Our annual seed budget for veg is about $100, and I could easily tighten that up if I felt it was necessary. So yes, that $100 bill pays for enough vegetables to feed our family for the year, year round thanks to cold frames and my root cellar [also economical to build]. So substantially all of our fruit and veg for the year costs a whopping $100 or so. ‘But I live in a condo downtown and don’t have a garden‘, say you. Your solution is the Edmonton Organic Growers’ Guild – you can take the LRT to the UoA farm, spend some afternoons and evenings pitching in, and they get grants to pay for seed and tools, so your organic veg is free. There’s that word again: free. And would you believe they’re actually looking for people to take them up on this deal?!?
I’ve done beef-onomics and pork-onomics for years. When I first started buying whole animals, I was highly motivated to figure out if that big expense up front worked out in the end. Turns out for pork that no matter how I spin it, it works out to about $2.25 a lb, give or take a dime or so. Keep in mind, this is pastured, low-density, antibiotic+hormone free, happy pig, and I can shake the hand of the farmer I buy from. Box store pig isn’t any of those things. Yet my $/lb works out to less than the box store. Yes, less. I’ve done the math. So top quality meat for less than box store prices. The catch: you have to actually buy and use a whole animal [ie, not just eat its tenderloin or boneless skinless breast], and spend some time processing it yourself. And therein lies the rub. Time.

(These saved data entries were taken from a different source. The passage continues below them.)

-- ==== Sys2Proof/Machine/AxisCommands.lean ====
section
/-! DEFINITION. The meanings of the axis commands and of the axis units' own events (file 05), and of the
home switch and encoder inputs. -/

namespace Sys2Proof.Machine

/-! ## Commands -/

/-- An accepted AXIS_SET: applied when the axis is unowned, staged otherwise (R84). -/
def State.takeRecord (s : State) (l : LinkId) (a : AxisId) (r : AxisRecord) : State :=
  match (s.axis a).owner with
  | .none => (s.applyRecord a r).ok l (.axisSet false)
  | .home => (s.onAxis a (fun x => { x with staged := some r })).ok l (.axisSet true)
  | .park => (s.onAxis a (fun x => { x with staged := some r })).ok l (.axisSet true)
  | .pass => (s.onAxis a (fun x => { x with staged := some r })).ok l (.axisSet true)

/-- AXIS_SET (R83, R84). -/
def execAxisSet (l : LinkId) (axis : Nat) (rec : RecordArgs) (s : State) :
    Host.Outcome State Fault Refusal :=
  .next (s.taken l (fun t =>
    match axisOf axis, recordOf rec with
    | some a, some r => t.takeRecord l a r
    | _, _ => t.refuse l .range))

/-- AXIS_GET (R87). -/
def execAxisGet (l : LinkId) (axis : Nat) (s : State) : Host.Outcome State Fault Refusal :=
  .next (s.taken l (fun t =>
    match axisOf axis with
    | none => t.refuse l .range
    | some a => t.ok l (.axis (t.axis a))))

/-- An accepted AXIS_ENABLE (R91). -/
def Axis.enable (x : Axis) : Axis :=
  match x.drive with
  | .off => if x.conf.settleTime = 0 then x.driveOn else { x with drive := .settling x.conf.settleTime }
  | .tripped => if x.conf.settleTime = 0 then x.driveOn else { x with drive := .settling x.conf.settleTime }
  | .settling _ => x
  | .on => x

/-- AXIS_ENABLE (R91). -/
def execAxisEnable (l : LinkId) (axis : Nat) (s : State) : Host.Outcome State Fault Refusal :=
  .next (s.taken l (fun t =>
    match axisOf axis with
    | none => t.refuse l .range
    | some a =>
      if (t.axis a).conf.unset then t.refuse l .notConfigured
      else if t.enableBarred then t.refuse l .estop
      else (t.onAxis a Axis.enable).ok l .none))

/-- AXIS_DISABLE (R93). -/
def execAxisDisable (l : LinkId) (axis : Nat) (s : State) : Host.Outcome State Fault Refusal :=
  .next (s.taken l (fun t =>
    match axisOf axis with
    | none => t.refuse l .range
    | some a =>
      if (t.axis a).owner ≠ .none then t.refuse l .owned
      else (t.onAxis a Axis.driveOff).ok l .none))

/-- The first leg of a home with its target velocity (R96). -/
def Axis.firstLeg (x : Axis) : HomeLeg × Int :=
  match x.conf.homeMethod with
  | .switch =>
    if x.homeSwitch then (.backingOff, x.conf.backOffVelocity) else (.searching, x.conf.searchVelocity)
  | .stop => (.pressing, x.conf.searchVelocity)

/-- A home begins (R96, R97). -/
def Axis.beginHome (x : Axis) : Axis :=
  { x with
    owner := .home, datum := .seeking
    home := some { leg := x.firstLeg.1, start := x.setpoint, cause := .none }
    creep := some { position := x.setpoint * 65536, velocity := 0, target := x.firstLeg.2,
                    step := creepStep x.conf.ac } }

/-- AXIS_HOME (R96). -/
def execAxisHome (l : LinkId) (axis : Nat) (s : State) : Host.Outcome State Fault Refusal :=
  .next (s.taken l (fun t =>
    match axisOf axis with
    | none => t.refuse l .range
    | some a =>
      if (t.axis a).drive ≠ .on then t.refuse l .state
      else if (t.axis a).owner ≠ .none then t.refuse l .owned
      else (t.onAxis a Axis.beginHome).ok l .none))

/-- The targets of a park: 1 to 16 pairs, no axis above 15 or twice, each target a count (R102, test 1). -/
def parkTargets (ts : List (Nat × Int)) : Option (List (AxisId × Int)) :=
  if ts.isEmpty || decide (16 < ts.length) || !decide ((ts.map (·.1)).Nodup) ||
      !ts.all (fun q => inCount q.2) then none
  else allSome (fun q => (axisOf q.1).map (fun a => (a, q.2))) ts

/-- A park is accepted: it ends at once when every distance is 0, and otherwise claims its axes (R102). -/
def State.beginPark (s : State) (es : List EaseAxis) (duration : Nat) : State :=
  if es.all (fun e => decide (e.dist = 0)) then
    (forAxes (es.map (·.axis)) (fun a t => t.onAxis a (fun x =>
      { x with lastResult := { outcome := .parkDone, cause := .none } })) s).raise .parkDone
  else
    forAxes (es.map (·.axis)) (fun a t => t.onAxis a (fun x => { x with owner := .park }))
      { s with park := some { axes := es, duration := duration, elapsed := 0, stopping := false } }

/-- AXIS_PARK (R102). -/
def execAxisPark (l : LinkId) (targets : List (Nat × Int)) (s : State) :
    Host.Outcome State Fault Refusal :=
  .next (s.taken l (fun t =>
    match parkTargets targets with
    | none => t.refuse l .range
    | some ts =>
      if t.park.isSome then t.refuse l .busyOther
      else if ts.any (fun q => decide ((t.axis q.1).drive ≠ .on)) then t.refuse l .state
      else if ts.any (fun q => decide ((t.axis q.1).owner ≠ .none)) then t.refuse l .owned
      else if ts.any (fun q => decide ((t.axis q.1).datum ≠ .known)) then t.refuse l .notHomed
      else if ts.any (fun q => !(t.axis q.1).conf.admits q.2) then t.refuse l .limits
      else
        match t.groupDuration (t.easeAxes ts) with
        | none => t.refuse l .range
        | some d => (t.beginPark (t.easeAxes ts) d).ok l .none))

/-- AXIS_STOP reaches the park (R104): each axis goes to its creep generator, or the park ends at once. -/
def State.stopPark (s : State) : State :=
  match s.park with
  | none => s
  | some g =>
    if g.stopping then s
    else if g.still then s.endPark .stopped
    else { s with park := some { g with stopping := true } }.handToCreep g

/-- A leg in which AXIS_STOP changes nothing (R100). -/
def Axis.stopIgnored (x : Axis) : Bool :=
  match x.home with
  | none => true
  | some h =>
    match h.leg with
    | .finishing | .abandoning => true
    | .searching | .braking | .backingOff | .pressing => false

/-- AXIS_STOP (R100, R104). -/
def execAxisStop (l : LinkId) (axis : Nat) (s : State) : Host.Outcome State Fault Refusal :=
  .next (s.taken l (fun t =>
    match axisOf axis with
    | none => t.refuse l .range
    | some a =>
      match (t.axis a).owner with
      | .pass => t.refuse l .owned
      | .none => t.ok l .none
      | .home =>
        if (t.axis a).stopIgnored then t.ok l .none
        else (t.onAxis a (Axis.abandonHome .stopped)).ok l .none
      | .park => t.stopPark.ok l .none))

/-! ## Events, each when it is due (entry 5) -/

/-- DRIVE_SETTLE_END (R92). -/
def execDriveSettleEnd (axis : AxisId) (s : State) : Host.Outcome State Fault Refusal :=
  .next (match (s.axis axis).drive with
    | .settling n => if n ≤ 1 then s.onAxis axis Axis.driveOn else s
    | .off => s
    | .on => s
    | .tripped => s)

/-- The coming tick is the last of the park's ease (R103). -/
def State.parkEaseDue (s : State) : Bool :=
  match s.park with
  | some g => !g.stopping && decide (g.duration ≤ g.elapsed + 1)
  | none => false

/-- PARK_EASE_END (R103). -/
def execParkEaseEnd (s : State) : Host.Outcome State Fault Refusal :=
  .next (if s.parkEaseDue then s.tickPark else s)

/-- The coming tick brings every generator of the stopping park to rest (R104). -/
def State.parkRestDue (s : State) : Bool :=
  match s.park with
  | some g => g.stopping && (s.groupCreepTick g).groupAtRest g
  | none => false

/-- PARK_STOP_AT_REST (R104). -/
def execParkStopAtRest (s : State) : Host.Outcome State Fault Refusal :=
  .next (if s.parkRestDue then s.tickPark else s)

/-- The axis as its generator's coming tick leaves it. -/
def State.crept (s : State) (a : AxisId) : Axis := (s.axis a).creepTick

/-- The home of an axis is in a leg. -/
def State.homeIn (s : State) (a : AxisId) (leg : HomeLeg) : Bool :=
  decide ((s.axis a).owner = .home) && decide ((s.axis a).home.map (·.leg) = some leg)

/-- The coming tick brings the home to rest in a leg, within its travel (R97, R98, R100). -/
def State.restDue (s : State) (a : AxisId) (leg : HomeLeg) : Bool :=
  s.homeIn a leg && (s.crept a).creepAtRest && !(s.crept a).travelExceeded

/-- HOME_BRAKING_AT_REST (R98). -/
def execHomeBrakingAtRest (axis : AxisId) (s : State) : Host.Outcome State Fault Refusal :=
  .next (if s.restDue axis .braking then s.tickHome axis else s)

/-- HOME_FINISHING_AT_REST (R98). -/
def execHomeFinishingAtRest (axis : AxisId) (s : State) : Host.Outcome State Fault Refusal :=
  .next (if s.restDue axis .finishing then s.tickHome axis else s)

/-- HOME_ABANDON_AT_REST (R100). -/
def execHomeAbandonAtRest (axis : AxisId) (s : State) : Host.Outcome State Fault Refusal :=
  .next (if s.restDue axis .abandoning then s.tickHome axis else s)

/-- HOME_TRAVEL_EXCEEDED (R100). -/
def execHomeTravelExceeded (axis : AxisId) (s : State) : Host.Outcome State Fault Refusal :=
  .next (if decide ((s.axis axis).owner = .home) && (s.crept axis).travelExceeded then s.tickHome axis
    else s)

/-- HOME_STOP_REACHED (R99). Unlike the other rows of an end (entry 5) this one makes no part of the coming tick:
the test is made on the error of the setpoint and the encoder count as they stand between ticks, and no
generator tick comes before it. SERVO_TICK makes R99's own test, after the generator and stage 3. -/
def execHomeStopReached (axis : AxisId) (s : State) : Host.Outcome State Fault Refusal :=
  .next (if decide ((s.axis axis).drive = .on) &&
      (s.axis axis).atStop (saturateError ((s.axis axis).setpoint - (s.axis axis).encoder))
    then s.stopReached axis else s)

/-! ## The home switch and the encoder -/

/-- The assertion edge of a home switch (R98): a SEARCHING home brakes. -/
def Axis.switchAsserted (x : Axis) : Axis :=
  let y := { x with homeSwitch := true }
  if x.owner = .home ∧ x.home.map (·.leg) = some .searching then (y.setLeg .braking).setTarget 0 else y

/-- The release edge of a home switch (R98): a home that is BACKING_OFF captures its count. -/
def Axis.switchReleased (x : Axis) : Axis :=
  let y := { x with homeSwitch := false }
  if x.owner = .home ∧ x.home.map (·.leg) = some .backingOff then y.homeRelease else y

/-- HOME_SWITCH_ASSERT (R98); no edge when the level is already asserted (entry 24). -/
def execHomeSwitchAssert (axis : AxisId) (s : State) : Host.Outcome State Fault Refusal :=
  .next (if (s.axis axis).homeSwitch then s else s.onAxis axis Axis.switchAsserted)

/-- HOME_SWITCH_RELEASE (R98); no edge when the level is already released (entry 24). -/
def execHomeSwitchRelease (axis : AxisId) (s : State) : Host.Outcome State Fault Refusal :=
  .next (if (s.axis axis).homeSwitch then s.onAxis axis Axis.switchReleased else s)

/-- ENCODER_TRANSITION (R89). -/
def execEncoderTransition (axis : AxisId) (positive : Bool) (s : State) :
    Host.Outcome State Fault Refusal :=
  .next (s.onAxis axis (fun x =>
    { x with encoder := wrapEncoder (if positive then x.encoder + 1 else x.encoder - 1) }))

end Sys2Proof.Machine
end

Most folks, when I start talking about food economics, will grab ‘time’, and toss it in my face. ‘You must spend every waking hour growing, processing, and preparing your own foods‘, say they. Anybody that knows me knows that’s not true. For example. It takes me 2 hrs to take a side of pig and break it down. That’s wrapped, packed, in a freezer, cleaned down. Folks will spend 2 hrs watching a movie and think nothing of it, so I’ll take that to mean 2 hrs is not a big time commitment. Harvesting apples [did I mention free?] in the fall can be done at a rate of about 100 lbs/hr, say. If you buy apples at the market for $2-3/lb say, than the economic value of your time is $200-300. Per hour. Not a lot of time, but even if it was it’s an economically efficient use of it, even if you get paid a whole lot at your day-job.

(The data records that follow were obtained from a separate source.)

/-- O8 (tier 1). HARD_RESET and INITIALIZATION_END, and the values of the After-hard-reset columns. From
R20, R169, R172, R189, R82, R88, R107, R127, R144, R150, R162, R176. Rests on the model's own choice of log
entries 2, 3, 7, 38. -/
def Obligations.HardResetAndItsValues : Prop :=
  ((∀ s : State, exec .hardReset s = .next
    (let t : State := { State.reset with
      axes := s.axes.map (fun x => { Axis.reset with homeSwitch := x.homeSwitch }), estop := s.estop,
      supplyTenths := s.supplyTenths, refClock := s.refClock, freeIx := s.freeIx, pending := s.pending }
     if s.supplyTenths < 180 then
       { t with supplyLow := true, linkA := { Link.reset with flags := 0x1000#17 },
                linkB := { Link.reset with flags := 0x1000#17 } }
     else t)) ∧
  (∀ s : State, s.phase = .initializing → exec .initializationEnd s = .next
    { s with phase := .serving, initTicks := 0,
             linkA := { s.linkA with flags := s.linkA.flags ||| 0x1#17 },
             linkB := { s.linkB with flags := s.linkB.flags ||| 0x1#17 } }) ∧
  (∀ s : State, s.phase = .serving → exec .initializationEnd s = .next s)) ∧
  (State.reset.phase = .initializing ∧ (∀ n, State.reset.move n = none) ∧ State.reset.free = 512 ∧
  State.reset.edit = none ∧ State.reset.check = none ∧ State.reset.park = none ∧
  (∀ a : AxisId, ∃ sw dp, State.reset.axis a =
    { conf := { softLow := 0, softHigh := 0, vmax := 0, amax := 0, jmax := 0, vc := 0, ac := 0,
                pmax := 0, feMax := 0, feWarn := 0, homeMethod := .switch, homeDirection := .negative,
                homeSpeed := 0, homeOffset := 0, searchTravel := 0, settleTime := 0 },
      staged := none, drive := .off, datum := .unknown, owner := .none, home := none, creep := none,
      setpoint := 0, stepPosition := 0, encoder := 0,
      lastResult := { outcome := .none, cause := .none }, homeSwitch := sw, softClamp := false,
      pulseClamp := false, followingError := 0, trip := none, dirPositive := dp, pulses := 0 }) ∧
  State.reset.clock =
    { state := .stopped, mode := none, direction := none, phase := 0, currentFrame := 0,
      travelLimit := none, remainder := 0, baseRate := 0, appliedRate := 0, ramp := .none,
      lock := none, firstFrameBegun := none, lastEdge := none, lastPeriod := none,
      previousPeriod := none, stableCount := 0, increment := 0, measuredRate := 0, glitchCount := 0,
      cameraSync := false } ∧
  State.reset.pass =
    { state := .idle, record := none, stopCause := none, endReached := none, approach := none,
      report := { outcome := .none, cause := none, frames := 0,
                  conditions := { syncLost := false, relocked := false, held := false,
                                  setpointClamped := false, pulseClamped := false, feWarn := false,
                                  exposeTimeout := false },
                  peaks := none },
      cameraRun := false,
      stepping := { pending := 0, direction := none, destination := none, ease := none,
                    settleRemaining := none, exposureRemaining := none, abortRequested := false,
                    trigger := false } } ∧
  (∀ l : LinkId, State.reset.link l =
    { crcOn := true, item := none, buffer := none, held := none, transfer := none,
      closedByReset := false, marks := .absent, flags := 0, mask := 0, collection := .none,
      resetDue := false, answer := none }) ∧
  State.reset.supplyLevel = 0 ∧ State.reset.supplyAction = .flag ∧ State.reset.resetWaiting = false) ∧
  (∀ s : State, (s.phase = .serving → s.tickInit = s) ∧
    (s.phase = .initializing →
      (s.initTicks + 1 < 200 → s.tickInit = { s with initTicks := s.initTicks + 1 }) ∧
      (200 ≤ s.initTicks + 1 → exec .initializationEnd s = .next s.tickInit)))

/-- O9 (tier 2). A soft reset: what it ends, what it clears and what it keeps. From R188, R21, R106, R125,
R148, R161, R176, R66. Rests on the model's own choice of log entry 12. -/
def Obligations.SoftResetActsOnTheWholePart : Prop :=
  ∀ s : State,
    s.softReset.clock = Clock.reset ∧
    s.softReset.pass = { Pass.reset with
      report := if s.pass.report.outcome = .running
        then { s.pass.report with outcome := .reset, cause := none } else s.pass.report } ∧
    s.softReset.park = none ∧ s.softReset.check = none ∧ s.softReset.edit = none ∧
    s.softReset.resetWaiting = false ∧ s.softReset.free = s.free ∧ s.softReset.phase = s.phase ∧
    (∀ a : AxisId,
      (s.softReset.axis a).owner = .none ∧ (s.softReset.axis a).home = none ∧
      (s.softReset.axis a).creep = none ∧ (s.softReset.axis a).staged = none ∧
      (s.softReset.axis a).conf = (s.axis a).staged.getD (s.axis a).conf ∧
      (s.softReset.axis a).encoder = (s.axis a).encoder ∧
      (s.softReset.axis a).stepPosition = (s.axis a).stepPosition ∧
      (s.softReset.axis a).trip = (s.axis a).trip ∧
      ((s.axis a).datum = .seeking → (s.softReset.axis a).datum = .unknown) ∧
      ((s.axis a).owner = .home → (s.softReset.axis a).datum = .unknown ∧
        (s.softReset.axis a).lastResult = { outcome := .homeFailed, cause := .reset }) ∧
      ((s.axis a).owner = .park →
        (s.softReset.axis a).lastResult = { outcome := .parkDone, cause := .reset }) ∧
      ((s.axis a).drive = .on → (s.softReset.axis a).setpoint = (s.axis a).stepPosition) ∧
      ((s.axis a).drive = .on → (s.softReset.axis a).drive =
        if (s.axis a).staged.any AxisRecord.unset then .off else .on)) ∧
    (∀ l : LinkId,
      (s.softReset.link l).flags = 0 ∧ (s.softReset.link l).transfer = none ∧
      (s.softReset.link l).buffer = none ∧ (s.softReset.link l).held = none ∧
      (s.softReset.link l).marks = .absent ∧ (s.softReset.link l).collection = .none ∧
      (s.softReset.link l).closedByReset = ((s.link l).closedByReset || (s.link l).getOpen) ∧
      (s.softReset.link l).crcOn = (s.link l).crcOn ∧ (s.softReset.link l).mask = (s.link l).mask ∧
      (s.softReset.link l).item = (s.link l).item ∧
      ((s.link l).resetDue = true → (s.softReset.link l).resetDue = false ∧
        (s.softReset.link l).answer = some (.response
          { illegal := false, frame := false, refused := false, rangeReset := false } .none .none))) ∧
    (∀ c m, s.check = some c → s.move c.slot = some m → s.softReset.move c.slot = some
      { m with state := .opened, failure := some { reason := .cancelled, track := none, frame := 0 } }) ∧
    (∀ n m, s.move n = some m → s.check.map (·.slot) ≠ some n →
      (m.state = .ready ∨ (m.state = .bound ∧ s.pass.record.map (·.slot) = some n)) →
      let dropped := (m.state = .bound ∧ m.uncertify = true) ∨ ∃ a r, m.hasTrack a = true ∧
        (s.axis a).staged = some r ∧ (s.axis a).conf.limitsDiffer r = true
      (dropped → s.softReset.move n = some
        { m with state := .opened, summary := none, failure := none, uncertify := false }) ∧
      (¬dropped → s.softReset.move n = some { m with state := .ready })) ∧
    (∀ n : Nat,
      (s.softReset.move n).map (fun m => (m.first, m.last, m.label, m.axisTracks, m.speedTrack,
          m.isProtected, m.generation)) =
        (s.move n).map (fun m => (m.first, m.last, m.label, m.axisTracks, m.speedTrack,
          m.isProtected, m.generation)))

But even if it did take a lot of time, I’ll argue til the end of the earth that perhaps we should start to be okay with spending more time handling our own food. Call me crazy. I don’t think that’s a bad thing. I’ll still get those telling me they have NO spare time, AT ALL. Not one single day on a weekend a year. I think that’s dysfunctional and more is required than a reinvention of your food life. So long as folks own TVs, there are some spare moments in the week. If you’re that person that’s so strapped they need to figure how to best utilize those few precious spare hours per calendar year to maximize their food budget – email me or let me know in the comments. I’ll be happy to help you. But before you fear the time commitment, ask those that do it – grow, process, harvest, cook, and otherwise spend time with their food, and they’re likely to tell you it’s a wholesome, productive, happy-making ‘work’. A therapy of sorts. It’s good for the brain. It’s good for the health. It’s good for the pocket-book.
Willing to share your food budget? Any food items you haven’t found an economical solution for?